A. Maths Questions - surds and logarithms replied by weewee @ Sat, 05 Jul 2008 01:10:13 +0800

weewee — Sat, 05 Jul 2008 01:10:13 +0800

thanks.

A. Maths Questions - surds and logarithms replied by secretliker @ Sun, 29 Jun 2008 02:35:04 +0800

secretliker — Sun, 29 Jun 2008 02:35:04 +0800

Q1) If a^(2x-1) = b^(1-3y) and a^(3x-1) = b^(2y-2), show that 13xy = 7x + 5y -3.

(2x-1)(2y-2) = (1-3y)(3x-1)

4xy-2y-4x+2 = 3x-9xy-1+3y

13xy = 7x + 5y - 3

Q2) Given that log5 (x) = 4 logx (5), calculate the possible values of x.
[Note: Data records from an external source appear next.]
-- ==== Sys2Proof/Laws/PerInstr.lean ====
section
/-! SUPPORT. The opcode table as data, and the family MatchesRow: a well-formed instruction's encoding stands in its
row's format, and its leading bits, numbered as the table numbers them, are those of the row. -/

namespace Sys2Proof.Laws

/-- The number that bytes spell, the byte with the lowest offset in the lowest bits (R88). -/
def natOfBytes : List Byte → Nat
  | [] => 0
  | b :: bs => b.toNat + 256 * natOfBytes bs

/-- A row of spec/opcode_table.json (R82, R83, R88): its format, how many leading bytes it fixes, and which of their
values are the row's: its match value, all of whose bits its mask has, or the condition of the two rows without one.
A HOST row has no bit pattern. -/
def tableRow : Instr → Option (Format × Nat × (Nat → Bool))
  | .cf _ _ _ _ _ => some (.cf, 3, fun w => w == 0x0001AA)
  | .rf _ => some (.rf, 3, fun w => w == 0x0001AB)
  | .setVolume _ => some (.cfCode, 2, fun w => w == 0x0080)
  | .setStandby _ => some (.cfCode, 2, fun w => w == 0x0081)
  | .setMonitorSettings _ => some (.cfCode, 2, fun w => w == 0x0096)
  | .setAddr _ => some (.cfCode, 2, fun w => w == 0x7801)
  | .setRxEdid _ => some (.cfCode, 2, fun w => w == 0x7850)
  | .downloadUserEdid _ => some (.cfCode, 2, fun w => w == 0x7851)
  | .setBaudRate _ => some (.cfCode, 2, fun w => w == 0x7879)
  | .getVolume _ => some (.cfCode, 2, fun w => w == 0x8080)
  | .getStandby _ => some (.cfCode, 2, fun w => w == 0x8081)
  | .getSource _ => some (.cfCode, 2, fun w => w == 0x8082)
  | .getSignalInfo _ => some (.cfCode, 2, fun w => w == 0x8090)
  | .getTiming _ => some (.cfCode, 2, fun w => w == 0x8091)
  | .getSignalPackageInfo _ => some (.cfCode, 2, fun w => w == 0x8092)
  | .getPicture _ => some (.cfCode, 2, fun w => w == 0x8095)
  | .getMonitoringData _ => some (.cfCode, 2, fun w => w == 0x8096)
  | .getPixelRgbData _ => some (.cfCode, 2, fun w => w == 0x8097)
  | .getBatteryVoltage _ => some (.cfCode, 2, fun w => w == 0x8098)
  | .getExt5vInput _ => some (.cfCode, 2, fun w => w == 0x8099)
  | .getSignalStatus _ => some (.cfCode, 2, fun w => w == 0x809F)
  | .getDeviceAddr _ => some (.cfCode, 2, fun w => w == 0xF801)
  | .getDeviceVersion _ => some (.cfCode, 2, fun w => w == 0xF802)
  | .getRxEdidIndex _ => some (.cfCode, 2, fun w => w == 0xF850)
  | .getRxEdidData _ => some (.cfCode, 2, fun w => w == 0xF851)
  | .getFwInfo _ => some (.cfCode, 2, fun w => w == 0xF858)
  | .feedback _ => some (.rfCode, 2, fun w => w == 0xFFFF)
  | .dataReply _ _ => some (.rfCode, 2, fun w => w != 0xFFFF)
  | .fbOk _ => some (.rfFeedback, 3, fun w => w == 0x00FFFF)
  | .fbChecksumError _ => some (.rfFeedback, 3, fun w => w == 0x01FFFF)
  | .fbWrongCommand _ => some (.rfFeedback, 3, fun w => w == 0x02FFFF)
  | .fbExecError _ => some (.rfFeedback, 3, fun w => w == 0x03FFFF)
  | .fbInvalidMode _ => some (.rfFeedback, 3, fun w => w == 0x04FFFF)
  | .fbAddressError _ => some (.rfFeedback, 3, fun w => w == 0x05FFFF)
  | .fbUnknown _ _ => some (.rfFeedback, 3, fun w => w % 0x10000 == 0xFFFF && 6 ≤ w / 0x10000)
  | .send _ => none
  | .recv => none
  | .rdcr _ => none
  | .reset _ _ _ => none

/-- The instruction's encoding is one of its row's. -/
def MatchesRow.Statement (i : Instr) : Prop :=
  i.wellFormed = true →
    match tableRow i with
    | none => ∃ r, encode i = .request r ∧ decodeRequest r = i
    | some (f, n, test) =>
      ∃ bs, encode i = .bytes f bs ∧ n ≤ bs.length ∧ test (natOfBytes (bs.take n)) = true

/-- Two code bytes spell the code. -/
theorem natOfBytes_withCode (c : Half) (rest : List Byte) : natOfBytes ((withCode c rest).take 2) = c.toNat := by
  simp only [withCode, List.take_succ_cons, List.take_zero, natOfBytes, toNat_lo8, toNat_hi8]
  omega

theorem MatchesRow.cf (len : Half) (g d : Byte) (p : List Byte) (cs : Byte) : MatchesRow.Statement (.cf len g d p cs) :=
  fun _ => ⟨_, rfl, by simp [frameBytes], rfl⟩

theorem MatchesRow.rf (len : Half) : MatchesRow.Statement (.rf len) := fun _ => ⟨_, rfl, by simp, rfl⟩

theorem MatchesRow.setVolume (a : List Byte) : MatchesRow.Statement (.setVolume a) :=
  fun _ => ⟨_, rfl, by simp [withCode], rfl⟩

theorem MatchesRow.setStandby (a : List Byte) : MatchesRow.Statement (.setStandby a) :=
  fun _ => ⟨_, rfl, by simp [withCode], rfl⟩

theorem MatchesRow.setMonitorSettings (a : List Byte) : MatchesRow.Statement (.setMonitorSettings a) :=
  fun _ => ⟨_, rfl, by simp [withCode], rfl⟩

theorem MatchesRow.setAddr (a : List Byte) : MatchesRow.Statement (.setAddr a) :=
  fun _ => ⟨_, rfl, by simp [withCode], rfl⟩

theorem MatchesRow.setRxEdid (a : List Byte) : MatchesRow.Statement (.setRxEdid a) :=
  fun _ => ⟨_, rfl, by simp [withCode], rfl⟩

theorem MatchesRow.downloadUserEdid (a : List Byte) : MatchesRow.Statement (.downloadUserEdid a) :=
  fun _ => ⟨_, rfl, by simp [withCode], rfl⟩

theorem MatchesRow.setBaudRate (a : List Byte) : MatchesRow.Statement (.setBaudRate a) :=
  fun _ => ⟨_, rfl, by simp [withCode], rfl⟩

theorem MatchesRow.getVolume (a : List Byte) : MatchesRow.Statement (.getVolume a) :=
  fun _ => ⟨_, rfl, by simp [withCode], rfl⟩

theorem MatchesRow.getStandby (a : List Byte) : MatchesRow.Statement (.getStandby a) :=
  fun _ => ⟨_, rfl, by simp [withCode], rfl⟩

theorem MatchesRow.getSource (a : List Byte) : MatchesRow.Statement (.getSource a) :=
  fun _ => ⟨_, rfl, by simp [withCode], rfl⟩

theorem MatchesRow.getSignalInfo (a : List Byte) : MatchesRow.Statement (.getSignalInfo a) :=
  fun _ => ⟨_, rfl, by simp [withCode], rfl⟩

theorem MatchesRow.getTiming (a : List Byte) : MatchesRow.Statement (.getTiming a) :=
  fun _ => ⟨_, rfl, by simp [withCode], rfl⟩

theorem MatchesRow.getSignalPackageInfo (a : List Byte) : MatchesRow.Statement (.getSignalPackageInfo a) :=
  fun _ => ⟨_, rfl, by simp [withCode], rfl⟩

theorem MatchesRow.getPicture (a : List Byte) : MatchesRow.Statement (.getPicture a) :=
  fun _ => ⟨_, rfl, by simp [withCode], rfl⟩

theorem MatchesRow.getMonitoringData (a : List Byte) : MatchesRow.Statement (.getMonitoringData a) :=
  fun _ => ⟨_, rfl, by simp [withCode], rfl⟩

theorem MatchesRow.getPixelRgbData (a : List Byte) : MatchesRow.Statement (.getPixelRgbData a) :=
  fun _ => ⟨_, rfl, by simp [withCode], rfl⟩

theorem MatchesRow.getBatteryVoltage (a : List Byte) : MatchesRow.Statement (.getBatteryVoltage a) :=
  fun _ => ⟨_, rfl, by simp [withCode], rfl⟩

theorem MatchesRow.getExt5vInput (a : List Byte) : MatchesRow.Statement (.getExt5vInput a) :=
  fun _ => ⟨_, rfl, by simp [withCode], rfl⟩

theorem MatchesRow.getSignalStatus (a : List Byte) : MatchesRow.Statement (.getSignalStatus a) :=
  fun _ => ⟨_, rfl, by simp [withCode], rfl⟩

theorem MatchesRow.getDeviceAddr (a : List Byte) : MatchesRow.Statement (.getDeviceAddr a) :=
  fun _ => ⟨_, rfl, by simp [withCode], rfl⟩

theorem MatchesRow.getDeviceVersion (a : List Byte) : MatchesRow.Statement (.getDeviceVersion a) :=
  fun _ => ⟨_, rfl, by simp [withCode], rfl⟩

theorem MatchesRow.getRxEdidIndex (a : List Byte) : MatchesRow.Statement (.getRxEdidIndex a) :=
  fun _ => ⟨_, rfl, by simp [withCode], rfl⟩

theorem MatchesRow.getRxEdidData (a : List Byte) : MatchesRow.Statement (.getRxEdidData a) :=
  fun _ => ⟨_, rfl, by simp [withCode], rfl⟩

theorem MatchesRow.getFwInfo (a : List Byte) : MatchesRow.Statement (.getFwInfo a) :=
  fun _ => ⟨_, rfl, by simp [withCode], rfl⟩

theorem MatchesRow.feedback (a : List Byte) : MatchesRow.Statement (.feedback a) :=
  fun _ => ⟨_, rfl, by simp [withCode], rfl⟩

theorem MatchesRow.dataReply (c : Half) (p : List Byte) : MatchesRow.Statement (.dataReply c p) := by
  intro h
  refine ⟨_, rfl, by simp [withCode], ?_⟩
  rw [natOfBytes_withCode, bne_iff_ne]
  intro hc
  simp only [Instr.wellFormed, Bool.and_eq_true, bne_iff_ne] at h
  exact h.1 (BitVec.eq_of_toNat_eq hc)

theorem MatchesRow.fbOk (a : List Byte) : MatchesRow.Statement (.fbOk a) :=
  fun _ => ⟨_, rfl, by simp [withStatus, withCode], rfl⟩

theorem MatchesRow.fbChecksumError (a : List Byte) : MatchesRow.Statement (.fbChecksumError a) :=
  fun _ => ⟨_, rfl, by simp [withStatus, withCode], rfl⟩

theorem MatchesRow.fbWrongCommand (a : List Byte) : MatchesRow.Statement (.fbWrongCommand a) :=
  fun _ => ⟨_, rfl, by simp [withStatus, withCode], rfl⟩

theorem MatchesRow.fbExecError (a : List Byte) : MatchesRow.Statement (.fbExecError a) :=
  fun _ => ⟨_, rfl, by simp [withStatus, withCode], rfl⟩

theorem MatchesRow.fbInvalidMode (a : List Byte) : MatchesRow.Statement (.fbInvalidMode a) :=
  fun _ => ⟨_, rfl, by simp [withStatus, withCode], rfl⟩

theorem MatchesRow.fbAddressError (a : List Byte) : MatchesRow.Statement (.fbAddressError a) :=
  fun _ => ⟨_, rfl, by simp [withStatus, withCode], rfl⟩

theorem MatchesRow.fbUnknown (st : Byte) (r : List Byte) : MatchesRow.Statement (.fbUnknown st r) := by
  intro h
  refine ⟨_, rfl, by simp [withStatus, withCode], ?_⟩
  simp only [Instr.wellFormed, Bool.and_eq_true, decide_eq_true_eq] at h
  have hn : natOfBytes ((withStatus st r).take 3) = 0xFFFF + 0x10000 * st.toNat := by
    simp only [withStatus, withCode, List.take_succ_cons, List.take_zero, natOfBytes, toNat_lo8, toNat_hi8,
      Config.feedbackCode]
    simp
    omega
  rw [hn]
  simp only [Bool.and_eq_true, beq_iff_eq, decide_eq_true_eq]
  omega

theorem MatchesRow.send (p : List Byte) : MatchesRow.Statement (.send p) := fun _ => ⟨_, rfl, rfl⟩

theorem MatchesRow.recv : MatchesRow.Statement .recv := fun _ => ⟨_, rfl, rfl⟩

theorem MatchesRow.rdcr (n : Nat) : MatchesRow.Statement (.rdcr n) := fun _ => ⟨_, rfl, rfl⟩

theorem MatchesRow.reset (g d : Byte) (k : Bool) : MatchesRow.Statement (.reset g d k) := fun _ => ⟨_, rfl, rfl⟩

end Sys2Proof.Laws
end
log5(x) / log5(5) = 4 log5(5) / log5(x)

[ log5(x) ] ^2 = 4 [ log5(5) ] ^2

[ log5(x) ] = ±(2)

x=5^(-2) or 5^2

x=1/25 or 25

weewee — Sat, 28 Jun 2008 22:56:30 +0800

omg thanks! :)

jiaxing2 — Sat, 28 Jun 2008 22:46:49 +0800

for qn 1

multiply log base 10 on both sides of both eqn

u will get (2x-1)/(1-3y) = lg b / lg a----(1)

(3x-1)/(2y-2) = lg b / lg a----(2)

(1) = (2)

thus 4xy + 2 - 4x- 2y = 3x + 3y- 1- 9xy

Hence 13xy = 5y + 7x - 3

Qn 2)

Re-express the eqn with lg base 10

lg x / lg 5 = lg 625 / lg x (5^4=625)

(lg x)^2 = lg 5 ( lg 625 )

solve for values of x using ur own calculator

weewee — Sat, 28 Jun 2008 22:01:35 +0800

I need help on these two questions.

Q1) If a^(2x-1) = b^(1-3y) and a^(3x-1) = b^(2y-2), show that 13xy = 7x + 5y -3.

Q2) Given that log5 (x) = 4 logx (5), calculate the possible values of x.

For question 2, the first term is log with base 5 and the second term is log with base x.